_Assigned task_
Where the records below show a line containing "cases tierUnder hardware.aqiOver aqi with", start copying; end with the line containing "next state. -/", and copy it too.

***** Materials provided *****

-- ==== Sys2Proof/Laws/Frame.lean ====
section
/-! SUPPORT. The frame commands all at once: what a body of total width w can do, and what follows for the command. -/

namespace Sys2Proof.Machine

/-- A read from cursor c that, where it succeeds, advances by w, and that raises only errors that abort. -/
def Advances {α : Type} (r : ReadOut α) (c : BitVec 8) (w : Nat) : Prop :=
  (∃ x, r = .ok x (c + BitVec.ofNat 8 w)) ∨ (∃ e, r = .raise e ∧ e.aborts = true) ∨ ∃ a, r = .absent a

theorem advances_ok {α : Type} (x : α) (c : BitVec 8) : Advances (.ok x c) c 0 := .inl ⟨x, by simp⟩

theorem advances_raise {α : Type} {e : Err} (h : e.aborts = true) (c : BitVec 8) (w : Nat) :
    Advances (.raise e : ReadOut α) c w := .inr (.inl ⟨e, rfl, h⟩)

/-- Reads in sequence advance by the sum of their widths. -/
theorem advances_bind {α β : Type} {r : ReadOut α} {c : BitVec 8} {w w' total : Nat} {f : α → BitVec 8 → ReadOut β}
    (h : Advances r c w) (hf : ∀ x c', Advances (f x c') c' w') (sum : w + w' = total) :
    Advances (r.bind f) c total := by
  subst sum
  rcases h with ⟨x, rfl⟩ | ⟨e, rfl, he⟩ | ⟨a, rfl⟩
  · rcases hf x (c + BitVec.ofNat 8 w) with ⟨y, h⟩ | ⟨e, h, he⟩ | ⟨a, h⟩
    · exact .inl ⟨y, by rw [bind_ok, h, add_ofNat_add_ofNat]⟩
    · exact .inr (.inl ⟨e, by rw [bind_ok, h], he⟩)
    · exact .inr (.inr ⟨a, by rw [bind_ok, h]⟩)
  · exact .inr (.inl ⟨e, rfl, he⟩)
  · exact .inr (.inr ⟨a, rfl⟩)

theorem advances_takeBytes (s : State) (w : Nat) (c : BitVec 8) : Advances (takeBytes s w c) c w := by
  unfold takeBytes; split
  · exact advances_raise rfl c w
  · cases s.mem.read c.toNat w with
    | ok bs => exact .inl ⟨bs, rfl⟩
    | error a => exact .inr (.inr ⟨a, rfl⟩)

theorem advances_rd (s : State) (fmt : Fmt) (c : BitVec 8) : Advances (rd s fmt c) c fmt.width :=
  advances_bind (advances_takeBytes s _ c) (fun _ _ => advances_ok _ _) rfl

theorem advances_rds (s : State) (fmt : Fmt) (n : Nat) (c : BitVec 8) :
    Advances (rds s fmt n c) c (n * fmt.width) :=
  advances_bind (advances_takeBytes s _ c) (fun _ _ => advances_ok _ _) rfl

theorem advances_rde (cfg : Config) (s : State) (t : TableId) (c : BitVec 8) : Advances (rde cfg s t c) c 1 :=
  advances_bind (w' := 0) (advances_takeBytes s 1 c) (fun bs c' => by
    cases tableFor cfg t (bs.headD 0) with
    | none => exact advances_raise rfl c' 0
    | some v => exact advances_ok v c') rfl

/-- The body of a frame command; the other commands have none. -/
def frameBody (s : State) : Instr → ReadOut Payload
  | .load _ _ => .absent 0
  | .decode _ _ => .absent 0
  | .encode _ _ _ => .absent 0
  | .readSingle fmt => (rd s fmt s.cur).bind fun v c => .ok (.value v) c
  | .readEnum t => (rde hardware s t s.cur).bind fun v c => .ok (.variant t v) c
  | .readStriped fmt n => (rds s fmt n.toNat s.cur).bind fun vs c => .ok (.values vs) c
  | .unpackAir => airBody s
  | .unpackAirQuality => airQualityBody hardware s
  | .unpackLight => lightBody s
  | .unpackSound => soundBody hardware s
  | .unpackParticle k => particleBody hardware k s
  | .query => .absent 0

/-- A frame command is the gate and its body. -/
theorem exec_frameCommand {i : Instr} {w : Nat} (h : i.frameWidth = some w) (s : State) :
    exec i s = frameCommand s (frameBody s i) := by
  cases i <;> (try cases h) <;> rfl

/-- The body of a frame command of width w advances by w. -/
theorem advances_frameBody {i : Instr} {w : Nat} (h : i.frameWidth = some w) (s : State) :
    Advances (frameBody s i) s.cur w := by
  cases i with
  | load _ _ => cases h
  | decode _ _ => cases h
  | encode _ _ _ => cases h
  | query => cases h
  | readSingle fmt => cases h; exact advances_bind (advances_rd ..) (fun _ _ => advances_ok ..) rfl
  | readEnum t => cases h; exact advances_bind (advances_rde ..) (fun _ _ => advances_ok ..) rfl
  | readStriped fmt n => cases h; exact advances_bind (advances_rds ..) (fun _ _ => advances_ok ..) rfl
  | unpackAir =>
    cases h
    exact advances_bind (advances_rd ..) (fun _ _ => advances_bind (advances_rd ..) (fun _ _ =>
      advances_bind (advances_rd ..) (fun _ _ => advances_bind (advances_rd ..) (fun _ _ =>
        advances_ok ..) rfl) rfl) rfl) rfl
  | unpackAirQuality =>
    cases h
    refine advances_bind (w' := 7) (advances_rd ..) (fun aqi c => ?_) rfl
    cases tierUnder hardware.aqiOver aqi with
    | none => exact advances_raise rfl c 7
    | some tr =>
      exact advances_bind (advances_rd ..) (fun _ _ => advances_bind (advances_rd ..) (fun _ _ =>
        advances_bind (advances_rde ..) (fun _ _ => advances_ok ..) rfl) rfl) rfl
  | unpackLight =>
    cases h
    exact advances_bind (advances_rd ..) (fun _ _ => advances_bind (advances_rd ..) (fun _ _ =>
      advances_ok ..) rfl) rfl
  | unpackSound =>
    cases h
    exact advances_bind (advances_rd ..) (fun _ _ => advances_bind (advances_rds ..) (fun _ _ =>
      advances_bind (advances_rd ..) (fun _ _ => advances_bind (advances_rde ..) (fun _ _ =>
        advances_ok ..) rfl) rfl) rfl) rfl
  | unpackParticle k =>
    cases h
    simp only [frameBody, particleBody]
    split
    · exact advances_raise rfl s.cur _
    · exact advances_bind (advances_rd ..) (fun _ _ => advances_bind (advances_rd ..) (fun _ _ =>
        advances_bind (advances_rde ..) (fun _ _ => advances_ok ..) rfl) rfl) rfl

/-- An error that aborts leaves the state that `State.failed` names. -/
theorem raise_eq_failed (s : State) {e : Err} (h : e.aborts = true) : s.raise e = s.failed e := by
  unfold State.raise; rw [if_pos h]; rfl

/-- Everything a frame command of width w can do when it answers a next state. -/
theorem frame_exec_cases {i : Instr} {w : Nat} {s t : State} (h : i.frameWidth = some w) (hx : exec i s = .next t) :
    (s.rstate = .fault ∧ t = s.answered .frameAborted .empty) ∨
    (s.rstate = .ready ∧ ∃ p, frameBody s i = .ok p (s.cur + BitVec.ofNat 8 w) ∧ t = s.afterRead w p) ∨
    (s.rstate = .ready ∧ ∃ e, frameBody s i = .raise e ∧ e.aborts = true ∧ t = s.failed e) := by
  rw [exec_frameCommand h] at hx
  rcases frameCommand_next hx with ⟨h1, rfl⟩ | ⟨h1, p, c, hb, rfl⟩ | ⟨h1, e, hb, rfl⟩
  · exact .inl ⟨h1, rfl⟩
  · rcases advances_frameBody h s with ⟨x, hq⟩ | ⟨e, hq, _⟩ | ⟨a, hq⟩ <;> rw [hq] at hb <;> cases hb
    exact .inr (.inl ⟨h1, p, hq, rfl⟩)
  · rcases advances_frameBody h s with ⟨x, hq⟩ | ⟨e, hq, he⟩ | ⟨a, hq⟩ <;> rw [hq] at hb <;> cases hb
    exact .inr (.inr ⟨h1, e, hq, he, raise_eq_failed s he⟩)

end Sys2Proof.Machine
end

*****
***** Materials provided *****

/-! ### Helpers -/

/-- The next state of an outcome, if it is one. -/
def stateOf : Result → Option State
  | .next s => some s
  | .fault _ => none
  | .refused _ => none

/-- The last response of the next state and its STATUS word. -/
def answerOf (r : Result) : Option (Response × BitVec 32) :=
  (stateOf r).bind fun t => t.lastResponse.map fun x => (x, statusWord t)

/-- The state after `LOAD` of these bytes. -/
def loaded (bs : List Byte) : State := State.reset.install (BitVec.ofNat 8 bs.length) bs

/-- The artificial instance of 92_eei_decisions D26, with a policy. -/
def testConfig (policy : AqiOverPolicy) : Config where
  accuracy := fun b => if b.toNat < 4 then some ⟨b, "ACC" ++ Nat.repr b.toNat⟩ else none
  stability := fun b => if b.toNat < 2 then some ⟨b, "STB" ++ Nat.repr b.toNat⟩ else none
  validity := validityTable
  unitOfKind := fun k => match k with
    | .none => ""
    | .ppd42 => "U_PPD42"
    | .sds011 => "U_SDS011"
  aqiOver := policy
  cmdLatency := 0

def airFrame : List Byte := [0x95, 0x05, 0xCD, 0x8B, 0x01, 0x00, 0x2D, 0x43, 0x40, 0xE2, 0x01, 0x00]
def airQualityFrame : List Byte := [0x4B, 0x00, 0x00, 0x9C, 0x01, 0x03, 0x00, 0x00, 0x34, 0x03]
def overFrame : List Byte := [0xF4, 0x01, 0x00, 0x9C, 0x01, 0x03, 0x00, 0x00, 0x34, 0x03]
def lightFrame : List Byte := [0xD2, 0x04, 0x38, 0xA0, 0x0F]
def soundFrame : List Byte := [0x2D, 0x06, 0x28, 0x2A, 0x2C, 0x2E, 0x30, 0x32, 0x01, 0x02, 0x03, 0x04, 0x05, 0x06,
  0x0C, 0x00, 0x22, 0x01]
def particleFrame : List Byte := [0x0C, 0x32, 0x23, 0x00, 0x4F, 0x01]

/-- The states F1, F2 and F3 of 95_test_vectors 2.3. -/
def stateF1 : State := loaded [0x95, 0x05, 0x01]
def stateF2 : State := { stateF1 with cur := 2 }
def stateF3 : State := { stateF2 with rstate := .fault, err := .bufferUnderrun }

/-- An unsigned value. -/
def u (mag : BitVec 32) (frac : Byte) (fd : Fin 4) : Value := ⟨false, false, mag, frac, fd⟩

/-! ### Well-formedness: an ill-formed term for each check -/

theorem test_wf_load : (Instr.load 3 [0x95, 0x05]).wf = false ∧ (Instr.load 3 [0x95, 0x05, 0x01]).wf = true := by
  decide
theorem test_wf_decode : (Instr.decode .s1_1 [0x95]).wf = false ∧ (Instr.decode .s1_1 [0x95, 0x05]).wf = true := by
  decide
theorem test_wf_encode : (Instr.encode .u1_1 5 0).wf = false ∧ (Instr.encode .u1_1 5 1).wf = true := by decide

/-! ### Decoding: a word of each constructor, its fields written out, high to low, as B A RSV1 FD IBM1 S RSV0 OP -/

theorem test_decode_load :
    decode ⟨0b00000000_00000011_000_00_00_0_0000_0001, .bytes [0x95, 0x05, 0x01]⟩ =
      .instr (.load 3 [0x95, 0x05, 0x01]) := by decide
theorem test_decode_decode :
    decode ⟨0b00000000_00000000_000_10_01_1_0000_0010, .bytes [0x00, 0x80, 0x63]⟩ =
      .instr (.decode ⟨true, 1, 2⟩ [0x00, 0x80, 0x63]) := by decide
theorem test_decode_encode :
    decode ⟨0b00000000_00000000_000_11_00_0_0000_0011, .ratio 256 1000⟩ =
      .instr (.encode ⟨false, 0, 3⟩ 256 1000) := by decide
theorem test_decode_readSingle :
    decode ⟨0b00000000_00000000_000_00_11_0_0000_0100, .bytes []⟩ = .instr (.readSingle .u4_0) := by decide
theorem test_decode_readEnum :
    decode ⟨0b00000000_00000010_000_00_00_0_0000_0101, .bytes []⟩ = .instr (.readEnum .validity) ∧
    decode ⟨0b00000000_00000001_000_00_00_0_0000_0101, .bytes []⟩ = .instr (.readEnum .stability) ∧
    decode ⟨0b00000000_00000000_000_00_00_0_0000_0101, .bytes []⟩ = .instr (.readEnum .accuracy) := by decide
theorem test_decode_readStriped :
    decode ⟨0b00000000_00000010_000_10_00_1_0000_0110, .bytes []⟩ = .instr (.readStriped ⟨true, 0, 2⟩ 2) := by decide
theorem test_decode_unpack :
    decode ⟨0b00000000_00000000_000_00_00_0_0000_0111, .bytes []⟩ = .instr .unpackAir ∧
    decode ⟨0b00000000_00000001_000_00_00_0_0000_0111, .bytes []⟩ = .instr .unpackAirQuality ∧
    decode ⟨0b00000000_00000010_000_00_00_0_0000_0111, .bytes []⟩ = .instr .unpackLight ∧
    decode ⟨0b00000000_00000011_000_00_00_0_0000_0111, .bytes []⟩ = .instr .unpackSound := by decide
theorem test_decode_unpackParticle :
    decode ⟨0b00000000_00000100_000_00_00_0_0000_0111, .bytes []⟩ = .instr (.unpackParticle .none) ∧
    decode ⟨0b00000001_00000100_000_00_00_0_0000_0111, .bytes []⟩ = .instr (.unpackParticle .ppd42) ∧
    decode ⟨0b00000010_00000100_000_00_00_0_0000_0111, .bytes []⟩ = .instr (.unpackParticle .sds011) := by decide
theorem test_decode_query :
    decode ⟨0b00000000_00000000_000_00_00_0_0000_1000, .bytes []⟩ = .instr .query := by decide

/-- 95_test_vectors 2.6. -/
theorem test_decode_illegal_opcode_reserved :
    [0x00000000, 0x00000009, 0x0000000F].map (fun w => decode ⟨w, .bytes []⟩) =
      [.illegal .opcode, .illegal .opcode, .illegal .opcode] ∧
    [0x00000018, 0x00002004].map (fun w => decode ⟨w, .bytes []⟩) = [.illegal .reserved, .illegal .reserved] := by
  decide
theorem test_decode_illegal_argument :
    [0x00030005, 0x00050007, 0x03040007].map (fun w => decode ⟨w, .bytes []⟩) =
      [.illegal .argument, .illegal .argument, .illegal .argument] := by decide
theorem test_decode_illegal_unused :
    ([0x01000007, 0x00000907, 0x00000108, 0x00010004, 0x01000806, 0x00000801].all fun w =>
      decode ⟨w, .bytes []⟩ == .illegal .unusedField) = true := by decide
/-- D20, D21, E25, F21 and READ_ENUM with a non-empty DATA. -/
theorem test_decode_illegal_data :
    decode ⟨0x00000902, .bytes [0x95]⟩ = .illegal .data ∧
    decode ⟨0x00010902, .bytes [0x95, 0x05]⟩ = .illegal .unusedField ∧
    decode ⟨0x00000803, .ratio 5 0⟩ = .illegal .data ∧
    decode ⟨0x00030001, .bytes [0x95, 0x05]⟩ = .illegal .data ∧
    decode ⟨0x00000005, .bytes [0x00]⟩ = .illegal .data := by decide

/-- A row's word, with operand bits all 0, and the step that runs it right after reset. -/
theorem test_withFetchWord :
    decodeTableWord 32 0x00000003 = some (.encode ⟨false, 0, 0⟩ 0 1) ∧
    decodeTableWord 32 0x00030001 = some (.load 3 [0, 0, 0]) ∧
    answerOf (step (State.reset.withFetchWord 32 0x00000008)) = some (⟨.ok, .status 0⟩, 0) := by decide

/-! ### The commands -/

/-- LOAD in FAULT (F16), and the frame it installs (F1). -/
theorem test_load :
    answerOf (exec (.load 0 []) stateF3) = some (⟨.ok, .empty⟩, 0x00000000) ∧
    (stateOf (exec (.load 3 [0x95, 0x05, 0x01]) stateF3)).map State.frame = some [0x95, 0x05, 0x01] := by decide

*****

_Exercise result_
    cases tierUnder hardware.aqiOver aqi with
    | none => exact advances_raise rfl c 7
    | some tr =>
      exact advances_bind (advances_rd ..) (fun _ _ => advances_bind (advances_rd ..) (fun _ _ =>
        advances_bind (advances_rde ..) (fun _ _ => advances_ok ..) rfl) rfl) rfl
  | unpackLight =>
    cases h
    exact advances_bind (advances_rd ..) (fun _ _ => advances_bind (advances_rd ..) (fun _ _ =>
      advances_ok ..) rfl) rfl
  | unpackSound =>
    cases h
    exact advances_bind (advances_rd ..) (fun _ _ => advances_bind (advances_rds ..) (fun _ _ =>
      advances_bind (advances_rd ..) (fun _ _ => advances_bind (advances_rde ..) (fun _ _ =>
        advances_ok ..) rfl) rfl) rfl) rfl
  | unpackParticle k =>
    cases h
    simp only [frameBody, particleBody]
    split
    · exact advances_raise rfl s.cur _
    · exact advances_bind (advances_rd ..) (fun _ _ => advances_bind (advances_rd ..) (fun _ _ =>
        advances_bind (advances_rde ..) (fun _ _ => advances_ok ..) rfl) rfl) rfl

/-- An error that aborts leaves the state that `State.failed` names. -/
theorem raise_eq_failed (s : State) {e : Err} (h : e.aborts = true) : s.raise e = s.failed e := by
  unfold State.raise; rw [if_pos h]; rfl

/-- Everything a frame command of width w can do when it answers a next state. -/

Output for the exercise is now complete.